== Exercise instructions ==
How many lines of the entries below include the word "flagH"? Answer with the number alone.

Stored items:
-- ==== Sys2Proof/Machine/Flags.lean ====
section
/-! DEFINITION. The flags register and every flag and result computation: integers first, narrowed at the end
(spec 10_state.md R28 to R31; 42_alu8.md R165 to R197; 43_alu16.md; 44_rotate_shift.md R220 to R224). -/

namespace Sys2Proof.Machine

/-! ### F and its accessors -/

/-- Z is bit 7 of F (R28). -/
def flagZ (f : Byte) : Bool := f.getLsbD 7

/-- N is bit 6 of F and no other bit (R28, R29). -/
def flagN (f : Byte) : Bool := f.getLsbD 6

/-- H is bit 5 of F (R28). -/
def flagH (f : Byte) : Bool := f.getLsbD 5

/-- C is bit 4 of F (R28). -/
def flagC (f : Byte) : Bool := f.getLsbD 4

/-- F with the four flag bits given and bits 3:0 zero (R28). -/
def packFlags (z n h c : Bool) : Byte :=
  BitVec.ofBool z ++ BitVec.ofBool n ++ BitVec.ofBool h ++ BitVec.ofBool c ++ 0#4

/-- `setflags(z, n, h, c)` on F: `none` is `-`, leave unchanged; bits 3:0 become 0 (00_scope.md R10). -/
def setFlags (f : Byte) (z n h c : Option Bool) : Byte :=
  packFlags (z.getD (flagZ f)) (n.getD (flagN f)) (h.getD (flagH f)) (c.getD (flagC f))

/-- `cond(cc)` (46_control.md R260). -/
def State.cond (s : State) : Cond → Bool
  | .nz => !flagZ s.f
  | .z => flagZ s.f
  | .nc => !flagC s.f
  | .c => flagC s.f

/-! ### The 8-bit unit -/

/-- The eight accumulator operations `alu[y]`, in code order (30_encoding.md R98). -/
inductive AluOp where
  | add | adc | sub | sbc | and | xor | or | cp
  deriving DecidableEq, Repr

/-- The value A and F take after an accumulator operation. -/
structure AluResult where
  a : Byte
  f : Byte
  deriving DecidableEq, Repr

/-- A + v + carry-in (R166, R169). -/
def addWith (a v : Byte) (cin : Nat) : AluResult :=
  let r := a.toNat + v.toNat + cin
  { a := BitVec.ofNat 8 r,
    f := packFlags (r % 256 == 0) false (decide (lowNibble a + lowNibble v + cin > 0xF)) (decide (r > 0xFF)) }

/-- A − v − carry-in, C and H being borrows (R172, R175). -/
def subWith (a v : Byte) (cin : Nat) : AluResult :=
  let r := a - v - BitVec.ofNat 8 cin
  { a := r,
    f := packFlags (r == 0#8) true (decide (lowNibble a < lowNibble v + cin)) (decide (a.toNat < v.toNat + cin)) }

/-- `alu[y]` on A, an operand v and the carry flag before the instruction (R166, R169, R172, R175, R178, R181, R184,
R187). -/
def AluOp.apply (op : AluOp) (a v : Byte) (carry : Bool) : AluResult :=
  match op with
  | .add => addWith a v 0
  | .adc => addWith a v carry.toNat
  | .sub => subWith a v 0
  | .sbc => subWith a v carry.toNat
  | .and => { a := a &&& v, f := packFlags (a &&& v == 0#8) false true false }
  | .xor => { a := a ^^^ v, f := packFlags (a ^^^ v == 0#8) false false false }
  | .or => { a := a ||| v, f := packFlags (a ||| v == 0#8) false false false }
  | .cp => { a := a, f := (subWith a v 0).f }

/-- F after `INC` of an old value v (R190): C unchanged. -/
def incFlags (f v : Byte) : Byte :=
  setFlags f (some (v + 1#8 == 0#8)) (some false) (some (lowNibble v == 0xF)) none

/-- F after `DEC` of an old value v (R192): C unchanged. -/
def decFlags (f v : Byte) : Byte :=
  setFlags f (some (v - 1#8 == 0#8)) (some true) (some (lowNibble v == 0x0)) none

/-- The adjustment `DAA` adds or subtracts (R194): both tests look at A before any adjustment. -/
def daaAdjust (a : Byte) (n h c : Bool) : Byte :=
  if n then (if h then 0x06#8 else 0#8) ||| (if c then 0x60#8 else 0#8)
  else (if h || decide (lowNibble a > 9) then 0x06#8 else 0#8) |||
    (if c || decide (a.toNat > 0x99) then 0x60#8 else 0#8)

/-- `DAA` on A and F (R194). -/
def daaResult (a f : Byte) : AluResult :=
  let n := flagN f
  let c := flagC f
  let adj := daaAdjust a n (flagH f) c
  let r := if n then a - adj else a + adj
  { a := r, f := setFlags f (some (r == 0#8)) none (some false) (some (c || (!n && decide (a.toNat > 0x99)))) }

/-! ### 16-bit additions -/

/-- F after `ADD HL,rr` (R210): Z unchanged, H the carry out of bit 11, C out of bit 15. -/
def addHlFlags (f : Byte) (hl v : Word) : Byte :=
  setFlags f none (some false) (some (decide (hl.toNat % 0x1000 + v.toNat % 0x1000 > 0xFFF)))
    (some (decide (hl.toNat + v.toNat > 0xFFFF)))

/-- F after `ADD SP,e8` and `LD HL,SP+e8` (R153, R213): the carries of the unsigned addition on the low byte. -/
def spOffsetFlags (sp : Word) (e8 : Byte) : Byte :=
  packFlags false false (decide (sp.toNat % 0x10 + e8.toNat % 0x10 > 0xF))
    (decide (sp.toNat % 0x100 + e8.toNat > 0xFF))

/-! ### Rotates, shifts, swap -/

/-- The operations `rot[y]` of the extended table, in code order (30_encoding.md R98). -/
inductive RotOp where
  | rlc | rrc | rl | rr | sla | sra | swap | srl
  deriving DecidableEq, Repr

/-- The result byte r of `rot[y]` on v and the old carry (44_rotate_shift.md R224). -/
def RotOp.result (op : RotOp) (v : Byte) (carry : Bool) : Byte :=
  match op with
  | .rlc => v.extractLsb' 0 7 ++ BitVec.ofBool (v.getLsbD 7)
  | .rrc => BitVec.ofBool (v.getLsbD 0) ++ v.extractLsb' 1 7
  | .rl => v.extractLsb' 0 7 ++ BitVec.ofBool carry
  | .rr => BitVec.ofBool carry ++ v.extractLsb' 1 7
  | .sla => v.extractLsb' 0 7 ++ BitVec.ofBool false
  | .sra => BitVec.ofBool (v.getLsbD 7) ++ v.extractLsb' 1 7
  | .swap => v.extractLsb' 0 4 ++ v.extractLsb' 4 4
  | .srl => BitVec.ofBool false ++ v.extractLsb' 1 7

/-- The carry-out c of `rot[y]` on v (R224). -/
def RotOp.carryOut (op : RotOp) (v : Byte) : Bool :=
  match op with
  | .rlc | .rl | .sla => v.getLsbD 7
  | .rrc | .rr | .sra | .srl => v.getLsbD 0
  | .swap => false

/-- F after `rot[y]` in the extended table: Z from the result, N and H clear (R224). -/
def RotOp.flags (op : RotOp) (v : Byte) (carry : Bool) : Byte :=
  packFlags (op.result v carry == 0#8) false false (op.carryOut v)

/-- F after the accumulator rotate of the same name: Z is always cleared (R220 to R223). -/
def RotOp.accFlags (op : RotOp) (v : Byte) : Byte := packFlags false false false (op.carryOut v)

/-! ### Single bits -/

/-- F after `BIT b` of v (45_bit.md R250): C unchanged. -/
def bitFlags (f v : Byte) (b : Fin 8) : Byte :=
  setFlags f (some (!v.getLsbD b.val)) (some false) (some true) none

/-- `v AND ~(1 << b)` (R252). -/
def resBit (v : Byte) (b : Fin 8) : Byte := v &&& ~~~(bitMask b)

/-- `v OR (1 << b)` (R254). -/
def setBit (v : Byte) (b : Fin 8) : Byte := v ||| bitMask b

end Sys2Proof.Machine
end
--
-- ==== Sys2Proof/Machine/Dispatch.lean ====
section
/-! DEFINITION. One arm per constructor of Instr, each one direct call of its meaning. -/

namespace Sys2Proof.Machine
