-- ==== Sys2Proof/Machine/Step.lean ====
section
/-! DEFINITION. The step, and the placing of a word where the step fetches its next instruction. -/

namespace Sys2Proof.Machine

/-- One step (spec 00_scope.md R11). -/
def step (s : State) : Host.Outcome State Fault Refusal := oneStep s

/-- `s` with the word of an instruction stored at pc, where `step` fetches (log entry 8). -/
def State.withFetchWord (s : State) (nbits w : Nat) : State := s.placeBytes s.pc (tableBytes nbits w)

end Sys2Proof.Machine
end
* * *
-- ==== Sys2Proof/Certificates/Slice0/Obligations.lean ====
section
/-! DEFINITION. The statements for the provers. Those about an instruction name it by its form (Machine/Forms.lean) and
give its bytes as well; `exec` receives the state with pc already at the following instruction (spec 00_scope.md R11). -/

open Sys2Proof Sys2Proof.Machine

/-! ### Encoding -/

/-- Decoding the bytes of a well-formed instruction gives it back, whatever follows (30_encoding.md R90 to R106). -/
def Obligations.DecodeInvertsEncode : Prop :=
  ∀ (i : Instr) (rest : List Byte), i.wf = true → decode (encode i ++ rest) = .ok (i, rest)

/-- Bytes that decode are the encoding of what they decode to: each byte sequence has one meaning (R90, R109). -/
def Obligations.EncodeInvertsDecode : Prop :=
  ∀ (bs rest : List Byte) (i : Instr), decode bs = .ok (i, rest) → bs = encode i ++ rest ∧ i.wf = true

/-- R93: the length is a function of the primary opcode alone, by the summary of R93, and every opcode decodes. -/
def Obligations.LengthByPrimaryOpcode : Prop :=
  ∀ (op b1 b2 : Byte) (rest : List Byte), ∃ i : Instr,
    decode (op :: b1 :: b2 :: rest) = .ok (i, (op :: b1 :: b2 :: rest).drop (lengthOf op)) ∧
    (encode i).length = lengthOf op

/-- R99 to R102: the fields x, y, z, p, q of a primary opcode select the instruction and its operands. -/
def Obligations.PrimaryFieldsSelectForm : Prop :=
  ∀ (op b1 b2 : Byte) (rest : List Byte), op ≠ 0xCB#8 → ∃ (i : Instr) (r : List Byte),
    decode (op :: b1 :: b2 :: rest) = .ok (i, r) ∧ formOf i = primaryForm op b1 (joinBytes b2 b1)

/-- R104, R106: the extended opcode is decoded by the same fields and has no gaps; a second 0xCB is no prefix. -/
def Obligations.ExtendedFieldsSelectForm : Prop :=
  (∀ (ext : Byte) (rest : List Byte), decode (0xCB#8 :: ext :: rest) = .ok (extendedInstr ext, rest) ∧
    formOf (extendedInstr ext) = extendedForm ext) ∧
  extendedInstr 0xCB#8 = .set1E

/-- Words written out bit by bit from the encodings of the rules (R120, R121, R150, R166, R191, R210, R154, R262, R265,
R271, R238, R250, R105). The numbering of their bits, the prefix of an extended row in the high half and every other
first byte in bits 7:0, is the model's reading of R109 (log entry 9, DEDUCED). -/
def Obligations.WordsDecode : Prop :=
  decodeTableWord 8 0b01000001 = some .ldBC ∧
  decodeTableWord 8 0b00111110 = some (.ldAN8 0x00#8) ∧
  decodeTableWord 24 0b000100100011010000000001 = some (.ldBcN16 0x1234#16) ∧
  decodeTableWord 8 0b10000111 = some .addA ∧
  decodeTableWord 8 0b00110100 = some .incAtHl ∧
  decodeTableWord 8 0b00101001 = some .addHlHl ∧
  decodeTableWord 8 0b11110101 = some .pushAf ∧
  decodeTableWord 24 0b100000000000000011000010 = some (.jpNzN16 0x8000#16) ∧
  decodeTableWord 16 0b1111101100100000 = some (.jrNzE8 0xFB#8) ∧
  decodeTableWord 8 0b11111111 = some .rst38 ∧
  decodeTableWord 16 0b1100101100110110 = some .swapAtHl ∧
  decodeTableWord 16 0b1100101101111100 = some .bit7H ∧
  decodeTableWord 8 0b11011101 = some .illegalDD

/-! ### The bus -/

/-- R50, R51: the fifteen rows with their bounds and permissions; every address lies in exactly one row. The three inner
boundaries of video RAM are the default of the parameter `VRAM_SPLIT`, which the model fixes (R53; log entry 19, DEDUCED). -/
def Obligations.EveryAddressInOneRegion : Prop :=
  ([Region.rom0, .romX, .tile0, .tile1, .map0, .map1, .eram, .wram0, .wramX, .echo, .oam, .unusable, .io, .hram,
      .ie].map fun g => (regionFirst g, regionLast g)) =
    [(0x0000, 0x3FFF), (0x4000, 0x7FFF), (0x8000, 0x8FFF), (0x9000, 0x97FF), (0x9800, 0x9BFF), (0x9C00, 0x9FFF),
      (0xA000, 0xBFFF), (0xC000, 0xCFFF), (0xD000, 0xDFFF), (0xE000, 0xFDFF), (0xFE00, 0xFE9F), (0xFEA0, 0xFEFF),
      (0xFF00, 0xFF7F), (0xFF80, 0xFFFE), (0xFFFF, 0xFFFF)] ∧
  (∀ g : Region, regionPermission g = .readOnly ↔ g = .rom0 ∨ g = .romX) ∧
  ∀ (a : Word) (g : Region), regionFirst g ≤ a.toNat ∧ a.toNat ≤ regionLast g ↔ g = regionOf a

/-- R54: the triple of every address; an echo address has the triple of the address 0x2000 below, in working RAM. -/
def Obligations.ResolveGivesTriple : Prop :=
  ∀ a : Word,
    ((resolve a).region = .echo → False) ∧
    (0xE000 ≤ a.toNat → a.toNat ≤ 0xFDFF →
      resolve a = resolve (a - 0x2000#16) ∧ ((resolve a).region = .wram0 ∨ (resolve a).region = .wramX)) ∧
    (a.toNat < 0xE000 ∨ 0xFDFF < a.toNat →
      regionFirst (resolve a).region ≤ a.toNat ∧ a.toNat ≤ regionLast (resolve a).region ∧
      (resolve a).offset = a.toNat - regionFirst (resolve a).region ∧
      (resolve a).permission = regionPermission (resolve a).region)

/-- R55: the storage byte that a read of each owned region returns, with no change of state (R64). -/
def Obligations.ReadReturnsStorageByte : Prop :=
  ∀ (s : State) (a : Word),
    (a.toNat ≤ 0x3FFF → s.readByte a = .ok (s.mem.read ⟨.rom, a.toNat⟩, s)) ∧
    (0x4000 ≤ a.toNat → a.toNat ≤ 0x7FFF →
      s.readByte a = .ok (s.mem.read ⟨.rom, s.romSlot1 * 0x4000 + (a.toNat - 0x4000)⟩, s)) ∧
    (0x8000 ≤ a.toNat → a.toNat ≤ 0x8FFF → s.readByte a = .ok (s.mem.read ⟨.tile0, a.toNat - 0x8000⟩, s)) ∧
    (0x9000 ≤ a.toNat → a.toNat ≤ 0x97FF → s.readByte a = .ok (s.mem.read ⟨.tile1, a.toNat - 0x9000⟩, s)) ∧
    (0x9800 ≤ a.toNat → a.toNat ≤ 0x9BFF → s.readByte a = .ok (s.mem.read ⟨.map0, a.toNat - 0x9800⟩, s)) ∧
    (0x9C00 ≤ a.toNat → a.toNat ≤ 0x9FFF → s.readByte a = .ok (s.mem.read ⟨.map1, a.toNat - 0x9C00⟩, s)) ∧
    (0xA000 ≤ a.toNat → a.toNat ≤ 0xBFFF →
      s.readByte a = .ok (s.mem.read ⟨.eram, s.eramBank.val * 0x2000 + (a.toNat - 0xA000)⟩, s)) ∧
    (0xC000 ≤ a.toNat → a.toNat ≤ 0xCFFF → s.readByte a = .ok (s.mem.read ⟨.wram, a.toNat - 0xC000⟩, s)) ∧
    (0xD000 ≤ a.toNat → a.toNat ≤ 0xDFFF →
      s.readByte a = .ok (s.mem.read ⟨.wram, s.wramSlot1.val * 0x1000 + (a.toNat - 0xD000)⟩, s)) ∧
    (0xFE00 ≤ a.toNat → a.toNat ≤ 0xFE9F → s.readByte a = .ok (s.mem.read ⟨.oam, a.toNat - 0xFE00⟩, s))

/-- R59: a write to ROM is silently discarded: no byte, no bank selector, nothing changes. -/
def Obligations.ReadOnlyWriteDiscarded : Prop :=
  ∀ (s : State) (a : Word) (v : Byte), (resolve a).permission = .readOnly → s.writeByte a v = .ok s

== Worked solution ==
3